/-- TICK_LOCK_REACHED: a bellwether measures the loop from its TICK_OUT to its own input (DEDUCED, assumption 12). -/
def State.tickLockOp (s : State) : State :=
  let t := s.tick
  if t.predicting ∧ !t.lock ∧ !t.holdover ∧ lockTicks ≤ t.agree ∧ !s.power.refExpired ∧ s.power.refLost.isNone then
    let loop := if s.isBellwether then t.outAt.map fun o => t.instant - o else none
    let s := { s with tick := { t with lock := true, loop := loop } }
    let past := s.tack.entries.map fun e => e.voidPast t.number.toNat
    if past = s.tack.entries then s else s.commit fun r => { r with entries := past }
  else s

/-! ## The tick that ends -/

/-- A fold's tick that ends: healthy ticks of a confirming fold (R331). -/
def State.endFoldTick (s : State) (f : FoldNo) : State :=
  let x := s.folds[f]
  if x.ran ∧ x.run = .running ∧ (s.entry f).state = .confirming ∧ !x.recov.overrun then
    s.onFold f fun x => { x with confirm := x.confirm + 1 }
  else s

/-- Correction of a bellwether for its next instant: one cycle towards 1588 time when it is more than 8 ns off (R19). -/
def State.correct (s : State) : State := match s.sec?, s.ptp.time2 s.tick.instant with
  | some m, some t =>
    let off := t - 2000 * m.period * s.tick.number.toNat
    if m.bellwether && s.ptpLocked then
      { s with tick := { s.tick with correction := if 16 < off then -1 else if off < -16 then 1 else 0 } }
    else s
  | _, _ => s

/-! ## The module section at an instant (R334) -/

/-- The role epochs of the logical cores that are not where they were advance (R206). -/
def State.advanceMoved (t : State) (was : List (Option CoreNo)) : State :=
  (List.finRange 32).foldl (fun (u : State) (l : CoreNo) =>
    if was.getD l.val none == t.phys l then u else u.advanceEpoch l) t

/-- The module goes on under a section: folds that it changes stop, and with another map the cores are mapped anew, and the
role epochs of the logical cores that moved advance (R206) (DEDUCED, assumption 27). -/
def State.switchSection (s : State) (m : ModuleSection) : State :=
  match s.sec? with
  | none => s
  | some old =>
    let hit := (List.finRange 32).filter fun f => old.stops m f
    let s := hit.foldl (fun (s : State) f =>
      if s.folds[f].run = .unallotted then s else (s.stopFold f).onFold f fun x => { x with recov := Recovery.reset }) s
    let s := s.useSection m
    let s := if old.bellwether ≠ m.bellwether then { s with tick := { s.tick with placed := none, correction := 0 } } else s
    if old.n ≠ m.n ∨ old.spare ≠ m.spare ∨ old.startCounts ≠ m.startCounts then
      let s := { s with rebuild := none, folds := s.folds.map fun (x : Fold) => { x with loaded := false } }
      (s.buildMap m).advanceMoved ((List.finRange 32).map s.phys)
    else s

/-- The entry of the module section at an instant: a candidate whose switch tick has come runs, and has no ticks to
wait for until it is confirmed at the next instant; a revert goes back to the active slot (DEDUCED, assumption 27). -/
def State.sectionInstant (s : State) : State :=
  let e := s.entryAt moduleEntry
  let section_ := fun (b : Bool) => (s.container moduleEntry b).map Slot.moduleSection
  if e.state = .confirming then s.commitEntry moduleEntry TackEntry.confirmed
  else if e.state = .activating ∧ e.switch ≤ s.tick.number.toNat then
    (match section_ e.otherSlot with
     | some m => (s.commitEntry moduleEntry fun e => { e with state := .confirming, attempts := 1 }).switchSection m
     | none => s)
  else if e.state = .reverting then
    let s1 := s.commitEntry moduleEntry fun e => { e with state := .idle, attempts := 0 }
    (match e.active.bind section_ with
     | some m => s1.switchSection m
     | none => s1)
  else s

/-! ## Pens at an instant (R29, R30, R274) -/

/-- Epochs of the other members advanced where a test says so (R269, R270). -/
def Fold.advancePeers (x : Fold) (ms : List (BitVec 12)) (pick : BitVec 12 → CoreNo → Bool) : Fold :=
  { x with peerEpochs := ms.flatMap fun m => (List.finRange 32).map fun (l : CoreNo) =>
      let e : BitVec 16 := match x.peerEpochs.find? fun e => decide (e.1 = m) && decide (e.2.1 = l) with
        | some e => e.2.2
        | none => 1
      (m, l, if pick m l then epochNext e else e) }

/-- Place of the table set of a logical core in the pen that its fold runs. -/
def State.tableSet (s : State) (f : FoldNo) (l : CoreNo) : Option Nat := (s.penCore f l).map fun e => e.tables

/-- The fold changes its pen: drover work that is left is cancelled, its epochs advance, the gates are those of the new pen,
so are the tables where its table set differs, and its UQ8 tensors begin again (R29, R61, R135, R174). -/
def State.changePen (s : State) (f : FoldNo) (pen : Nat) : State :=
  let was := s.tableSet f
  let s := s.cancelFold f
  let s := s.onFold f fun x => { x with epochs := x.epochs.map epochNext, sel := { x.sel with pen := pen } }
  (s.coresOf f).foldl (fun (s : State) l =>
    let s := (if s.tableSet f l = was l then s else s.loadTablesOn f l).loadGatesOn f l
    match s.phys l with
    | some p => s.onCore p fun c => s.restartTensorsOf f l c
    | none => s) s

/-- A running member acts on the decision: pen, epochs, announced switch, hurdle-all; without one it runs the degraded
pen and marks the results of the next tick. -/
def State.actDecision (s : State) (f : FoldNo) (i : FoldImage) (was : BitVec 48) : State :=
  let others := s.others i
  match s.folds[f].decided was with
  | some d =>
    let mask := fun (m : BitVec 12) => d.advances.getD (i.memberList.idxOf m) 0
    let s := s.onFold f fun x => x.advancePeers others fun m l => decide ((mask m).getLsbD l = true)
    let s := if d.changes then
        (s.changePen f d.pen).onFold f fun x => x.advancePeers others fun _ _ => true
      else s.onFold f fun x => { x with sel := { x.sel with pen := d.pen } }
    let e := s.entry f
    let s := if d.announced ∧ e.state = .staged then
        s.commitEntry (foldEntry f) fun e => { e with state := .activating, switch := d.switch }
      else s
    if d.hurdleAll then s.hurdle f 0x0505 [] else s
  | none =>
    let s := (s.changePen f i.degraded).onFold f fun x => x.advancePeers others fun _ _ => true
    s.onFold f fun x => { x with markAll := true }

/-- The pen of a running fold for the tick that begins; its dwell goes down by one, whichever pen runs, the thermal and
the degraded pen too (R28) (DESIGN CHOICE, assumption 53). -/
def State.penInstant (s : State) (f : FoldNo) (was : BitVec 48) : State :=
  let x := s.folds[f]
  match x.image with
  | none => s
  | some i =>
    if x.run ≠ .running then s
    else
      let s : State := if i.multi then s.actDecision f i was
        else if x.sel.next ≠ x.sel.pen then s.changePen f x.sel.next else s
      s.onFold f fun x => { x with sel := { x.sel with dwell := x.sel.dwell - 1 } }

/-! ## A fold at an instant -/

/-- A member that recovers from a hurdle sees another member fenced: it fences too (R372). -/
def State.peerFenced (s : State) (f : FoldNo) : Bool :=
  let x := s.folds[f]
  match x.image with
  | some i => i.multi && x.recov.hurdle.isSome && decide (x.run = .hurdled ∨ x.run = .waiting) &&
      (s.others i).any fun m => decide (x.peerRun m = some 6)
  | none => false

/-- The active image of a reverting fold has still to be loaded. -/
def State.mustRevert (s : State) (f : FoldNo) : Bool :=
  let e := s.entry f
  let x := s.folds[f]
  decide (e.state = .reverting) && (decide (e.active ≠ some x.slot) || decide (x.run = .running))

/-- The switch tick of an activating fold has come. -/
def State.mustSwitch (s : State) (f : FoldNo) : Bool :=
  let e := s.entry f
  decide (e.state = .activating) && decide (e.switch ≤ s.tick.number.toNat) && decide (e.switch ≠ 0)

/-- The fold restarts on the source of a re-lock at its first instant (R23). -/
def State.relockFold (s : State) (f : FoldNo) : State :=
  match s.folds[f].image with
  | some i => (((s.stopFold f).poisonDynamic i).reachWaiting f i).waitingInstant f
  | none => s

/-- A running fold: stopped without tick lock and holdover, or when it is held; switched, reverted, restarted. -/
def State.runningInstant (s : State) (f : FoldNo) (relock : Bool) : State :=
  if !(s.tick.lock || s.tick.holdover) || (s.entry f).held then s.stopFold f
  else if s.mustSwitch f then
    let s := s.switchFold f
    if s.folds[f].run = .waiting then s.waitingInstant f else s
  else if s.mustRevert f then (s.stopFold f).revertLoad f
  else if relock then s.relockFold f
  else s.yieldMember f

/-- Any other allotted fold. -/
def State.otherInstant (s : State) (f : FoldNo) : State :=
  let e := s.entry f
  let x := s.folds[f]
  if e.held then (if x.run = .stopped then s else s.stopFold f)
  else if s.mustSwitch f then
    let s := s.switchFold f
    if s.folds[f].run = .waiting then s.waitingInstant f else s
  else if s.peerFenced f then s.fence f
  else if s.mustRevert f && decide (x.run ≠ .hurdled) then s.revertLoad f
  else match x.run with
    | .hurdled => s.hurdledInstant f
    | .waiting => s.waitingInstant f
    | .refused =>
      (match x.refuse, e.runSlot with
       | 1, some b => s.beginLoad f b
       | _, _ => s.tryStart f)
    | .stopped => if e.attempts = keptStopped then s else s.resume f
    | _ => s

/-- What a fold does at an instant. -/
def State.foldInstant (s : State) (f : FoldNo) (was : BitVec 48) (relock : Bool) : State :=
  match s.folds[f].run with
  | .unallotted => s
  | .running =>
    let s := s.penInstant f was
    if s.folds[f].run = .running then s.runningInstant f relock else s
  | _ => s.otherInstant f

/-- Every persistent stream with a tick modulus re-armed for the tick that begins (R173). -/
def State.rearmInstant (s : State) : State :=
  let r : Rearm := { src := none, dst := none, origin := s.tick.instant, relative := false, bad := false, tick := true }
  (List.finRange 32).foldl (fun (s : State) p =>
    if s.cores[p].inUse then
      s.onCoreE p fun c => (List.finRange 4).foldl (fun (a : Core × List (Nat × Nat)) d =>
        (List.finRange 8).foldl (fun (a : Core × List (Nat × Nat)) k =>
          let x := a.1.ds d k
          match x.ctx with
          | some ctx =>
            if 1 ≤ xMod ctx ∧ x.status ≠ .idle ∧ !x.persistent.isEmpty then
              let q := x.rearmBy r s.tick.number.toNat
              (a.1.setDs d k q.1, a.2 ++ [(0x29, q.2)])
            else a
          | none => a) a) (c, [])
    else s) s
------------------------------
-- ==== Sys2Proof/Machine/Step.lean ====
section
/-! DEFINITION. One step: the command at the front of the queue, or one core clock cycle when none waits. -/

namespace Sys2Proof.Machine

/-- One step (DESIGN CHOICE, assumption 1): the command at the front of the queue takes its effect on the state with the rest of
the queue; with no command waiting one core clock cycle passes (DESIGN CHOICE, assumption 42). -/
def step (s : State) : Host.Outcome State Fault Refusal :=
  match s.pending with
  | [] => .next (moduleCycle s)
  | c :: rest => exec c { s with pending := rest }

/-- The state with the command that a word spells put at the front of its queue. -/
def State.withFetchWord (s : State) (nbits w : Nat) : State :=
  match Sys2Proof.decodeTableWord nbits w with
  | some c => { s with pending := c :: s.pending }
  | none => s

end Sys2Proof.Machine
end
------------------------------
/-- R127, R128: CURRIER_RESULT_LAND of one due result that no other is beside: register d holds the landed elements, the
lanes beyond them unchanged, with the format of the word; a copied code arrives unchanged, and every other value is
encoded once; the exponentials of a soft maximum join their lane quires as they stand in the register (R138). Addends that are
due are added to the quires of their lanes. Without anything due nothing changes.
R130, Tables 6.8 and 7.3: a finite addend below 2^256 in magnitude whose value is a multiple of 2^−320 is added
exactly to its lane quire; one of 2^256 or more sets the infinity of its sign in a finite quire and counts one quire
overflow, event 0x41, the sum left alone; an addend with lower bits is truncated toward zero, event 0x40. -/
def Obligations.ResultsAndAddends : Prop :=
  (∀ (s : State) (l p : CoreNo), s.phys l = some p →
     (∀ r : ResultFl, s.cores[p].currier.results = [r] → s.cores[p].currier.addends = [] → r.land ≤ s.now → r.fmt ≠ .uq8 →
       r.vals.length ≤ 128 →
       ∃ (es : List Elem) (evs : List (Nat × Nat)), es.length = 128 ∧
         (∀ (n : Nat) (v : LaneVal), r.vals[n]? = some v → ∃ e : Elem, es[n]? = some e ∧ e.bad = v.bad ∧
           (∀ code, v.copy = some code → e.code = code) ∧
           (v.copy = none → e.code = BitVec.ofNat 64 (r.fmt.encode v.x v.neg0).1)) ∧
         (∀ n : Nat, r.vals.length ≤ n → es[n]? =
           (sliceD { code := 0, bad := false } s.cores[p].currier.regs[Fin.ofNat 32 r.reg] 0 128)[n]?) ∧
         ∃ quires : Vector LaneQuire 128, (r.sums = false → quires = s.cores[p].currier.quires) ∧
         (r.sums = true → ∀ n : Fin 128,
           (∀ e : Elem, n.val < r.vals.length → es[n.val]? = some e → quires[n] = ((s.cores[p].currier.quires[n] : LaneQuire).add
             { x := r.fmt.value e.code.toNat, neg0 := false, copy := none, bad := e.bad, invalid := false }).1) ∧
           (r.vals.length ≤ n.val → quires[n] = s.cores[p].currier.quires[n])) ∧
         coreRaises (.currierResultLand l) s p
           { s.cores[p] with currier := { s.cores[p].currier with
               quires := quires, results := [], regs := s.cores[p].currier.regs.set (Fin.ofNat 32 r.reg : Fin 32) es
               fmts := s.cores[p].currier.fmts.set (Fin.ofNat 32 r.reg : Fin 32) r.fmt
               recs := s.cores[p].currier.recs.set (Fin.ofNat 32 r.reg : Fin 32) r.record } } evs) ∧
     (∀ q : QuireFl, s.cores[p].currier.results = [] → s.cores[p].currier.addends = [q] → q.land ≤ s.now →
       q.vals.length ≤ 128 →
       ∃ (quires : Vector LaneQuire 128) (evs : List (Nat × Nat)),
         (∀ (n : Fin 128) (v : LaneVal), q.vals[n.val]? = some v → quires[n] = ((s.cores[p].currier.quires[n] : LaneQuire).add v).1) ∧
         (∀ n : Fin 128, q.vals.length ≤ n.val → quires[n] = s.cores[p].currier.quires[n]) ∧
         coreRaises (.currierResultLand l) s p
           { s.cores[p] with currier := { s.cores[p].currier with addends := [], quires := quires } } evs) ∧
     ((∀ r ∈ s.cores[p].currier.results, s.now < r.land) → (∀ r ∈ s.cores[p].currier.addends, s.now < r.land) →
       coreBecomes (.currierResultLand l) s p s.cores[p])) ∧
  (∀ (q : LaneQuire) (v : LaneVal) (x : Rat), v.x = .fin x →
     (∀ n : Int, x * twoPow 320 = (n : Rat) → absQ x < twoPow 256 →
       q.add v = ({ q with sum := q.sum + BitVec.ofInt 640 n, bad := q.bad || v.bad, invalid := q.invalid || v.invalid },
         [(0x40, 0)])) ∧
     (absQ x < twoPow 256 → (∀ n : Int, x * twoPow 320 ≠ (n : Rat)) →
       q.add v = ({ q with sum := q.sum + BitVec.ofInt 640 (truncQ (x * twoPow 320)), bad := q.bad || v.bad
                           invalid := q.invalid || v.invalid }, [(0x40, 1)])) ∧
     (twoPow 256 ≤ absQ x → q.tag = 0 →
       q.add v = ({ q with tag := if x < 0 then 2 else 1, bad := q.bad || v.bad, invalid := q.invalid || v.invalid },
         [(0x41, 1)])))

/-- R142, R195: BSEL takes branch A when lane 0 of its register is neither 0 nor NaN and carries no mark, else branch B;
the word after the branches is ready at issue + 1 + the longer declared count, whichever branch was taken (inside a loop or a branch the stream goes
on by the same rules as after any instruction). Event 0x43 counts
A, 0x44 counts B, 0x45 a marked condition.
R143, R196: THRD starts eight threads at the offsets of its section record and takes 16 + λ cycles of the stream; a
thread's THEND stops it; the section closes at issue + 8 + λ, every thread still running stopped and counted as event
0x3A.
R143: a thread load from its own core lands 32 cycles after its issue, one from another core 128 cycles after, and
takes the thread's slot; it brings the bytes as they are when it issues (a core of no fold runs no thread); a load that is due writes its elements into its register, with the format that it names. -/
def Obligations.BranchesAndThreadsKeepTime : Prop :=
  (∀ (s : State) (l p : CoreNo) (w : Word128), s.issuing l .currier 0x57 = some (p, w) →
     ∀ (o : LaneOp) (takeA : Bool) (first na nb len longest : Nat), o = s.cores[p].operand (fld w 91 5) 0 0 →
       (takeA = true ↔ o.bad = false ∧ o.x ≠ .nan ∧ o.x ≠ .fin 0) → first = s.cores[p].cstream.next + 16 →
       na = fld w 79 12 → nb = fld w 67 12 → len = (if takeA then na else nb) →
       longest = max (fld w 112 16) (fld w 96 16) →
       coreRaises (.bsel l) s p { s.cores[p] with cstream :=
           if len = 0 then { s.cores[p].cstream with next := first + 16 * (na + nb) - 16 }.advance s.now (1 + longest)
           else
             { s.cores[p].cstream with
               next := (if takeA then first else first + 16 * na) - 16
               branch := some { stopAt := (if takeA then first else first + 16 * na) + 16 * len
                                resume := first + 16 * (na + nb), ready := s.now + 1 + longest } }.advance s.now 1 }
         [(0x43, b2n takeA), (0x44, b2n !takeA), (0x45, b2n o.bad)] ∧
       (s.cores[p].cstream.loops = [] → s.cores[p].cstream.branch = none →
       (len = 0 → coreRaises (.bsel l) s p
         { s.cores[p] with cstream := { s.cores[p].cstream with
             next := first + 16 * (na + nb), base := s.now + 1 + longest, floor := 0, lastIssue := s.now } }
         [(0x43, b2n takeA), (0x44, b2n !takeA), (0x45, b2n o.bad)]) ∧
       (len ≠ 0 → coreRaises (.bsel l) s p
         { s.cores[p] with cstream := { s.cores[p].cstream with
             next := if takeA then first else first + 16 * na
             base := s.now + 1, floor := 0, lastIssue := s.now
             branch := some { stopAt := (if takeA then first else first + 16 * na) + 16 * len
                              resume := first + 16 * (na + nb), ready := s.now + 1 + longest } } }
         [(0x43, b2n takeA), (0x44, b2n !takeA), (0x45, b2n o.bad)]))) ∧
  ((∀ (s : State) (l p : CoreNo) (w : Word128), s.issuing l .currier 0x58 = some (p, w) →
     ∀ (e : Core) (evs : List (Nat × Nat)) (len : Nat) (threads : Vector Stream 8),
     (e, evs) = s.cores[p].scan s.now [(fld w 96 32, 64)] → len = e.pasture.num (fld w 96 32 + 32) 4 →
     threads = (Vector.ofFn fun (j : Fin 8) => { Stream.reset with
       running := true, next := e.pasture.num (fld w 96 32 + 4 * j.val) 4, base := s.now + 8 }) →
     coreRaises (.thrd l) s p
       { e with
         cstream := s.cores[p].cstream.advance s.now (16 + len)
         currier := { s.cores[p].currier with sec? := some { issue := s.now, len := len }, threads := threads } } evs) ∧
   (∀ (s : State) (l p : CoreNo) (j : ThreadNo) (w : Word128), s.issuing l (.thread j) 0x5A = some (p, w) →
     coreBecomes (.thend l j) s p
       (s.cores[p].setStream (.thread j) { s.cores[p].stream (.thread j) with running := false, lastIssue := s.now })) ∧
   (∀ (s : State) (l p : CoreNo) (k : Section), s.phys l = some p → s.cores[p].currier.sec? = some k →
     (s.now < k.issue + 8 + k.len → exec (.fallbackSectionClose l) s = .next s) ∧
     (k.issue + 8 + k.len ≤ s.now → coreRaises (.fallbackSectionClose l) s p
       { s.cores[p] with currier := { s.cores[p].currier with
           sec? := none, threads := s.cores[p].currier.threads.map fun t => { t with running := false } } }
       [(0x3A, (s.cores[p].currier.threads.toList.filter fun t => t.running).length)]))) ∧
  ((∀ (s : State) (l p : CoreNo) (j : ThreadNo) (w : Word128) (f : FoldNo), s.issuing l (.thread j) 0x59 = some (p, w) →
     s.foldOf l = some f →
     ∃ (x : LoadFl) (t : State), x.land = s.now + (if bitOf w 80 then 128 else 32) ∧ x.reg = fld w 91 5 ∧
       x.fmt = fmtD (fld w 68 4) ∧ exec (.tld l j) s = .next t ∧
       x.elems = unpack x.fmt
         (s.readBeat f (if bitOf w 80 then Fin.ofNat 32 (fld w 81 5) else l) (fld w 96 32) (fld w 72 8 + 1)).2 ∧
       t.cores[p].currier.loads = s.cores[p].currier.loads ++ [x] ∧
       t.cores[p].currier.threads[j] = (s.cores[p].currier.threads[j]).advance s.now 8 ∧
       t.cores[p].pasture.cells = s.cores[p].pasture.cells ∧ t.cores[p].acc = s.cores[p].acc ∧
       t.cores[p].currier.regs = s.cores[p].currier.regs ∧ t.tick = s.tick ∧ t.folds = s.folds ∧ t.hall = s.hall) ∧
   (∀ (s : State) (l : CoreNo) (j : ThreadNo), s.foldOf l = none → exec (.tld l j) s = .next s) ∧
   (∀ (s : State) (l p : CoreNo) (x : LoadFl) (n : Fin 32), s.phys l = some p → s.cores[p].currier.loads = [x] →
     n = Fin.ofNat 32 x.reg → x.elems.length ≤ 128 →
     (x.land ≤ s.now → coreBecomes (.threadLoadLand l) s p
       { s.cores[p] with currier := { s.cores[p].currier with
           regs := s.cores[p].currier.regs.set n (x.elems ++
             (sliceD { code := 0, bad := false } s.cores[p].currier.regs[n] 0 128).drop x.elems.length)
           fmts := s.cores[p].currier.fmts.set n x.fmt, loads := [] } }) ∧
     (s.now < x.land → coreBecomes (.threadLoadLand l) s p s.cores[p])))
------------------------------
§ YOUR GOAL: Go back to the listing above. Copy word for word the lines from the one with "(s.now < k.issue" through the one with "[(0x3A, (s.cores[p].currier.threads.toList.filter fun", and nothing more.

§ RESULT OF THE EXERCISE:
     (s.now < k.issue + 8 + k.len → exec (.fallbackSectionClose l) s = .next s) ∧
     (k.issue + 8 + k.len ≤ s.now → coreRaises (.fallbackSectionClose l) s p
       { s.cores[p] with currier := { s.cores[p].currier with
           sec? := none, threads := s.cores[p].currier.threads.map fun t => { t with running := false } } }
       [(0x3A, (s.cores[p].currier.threads.toList.filter fun t => t.running).length)]))) ∧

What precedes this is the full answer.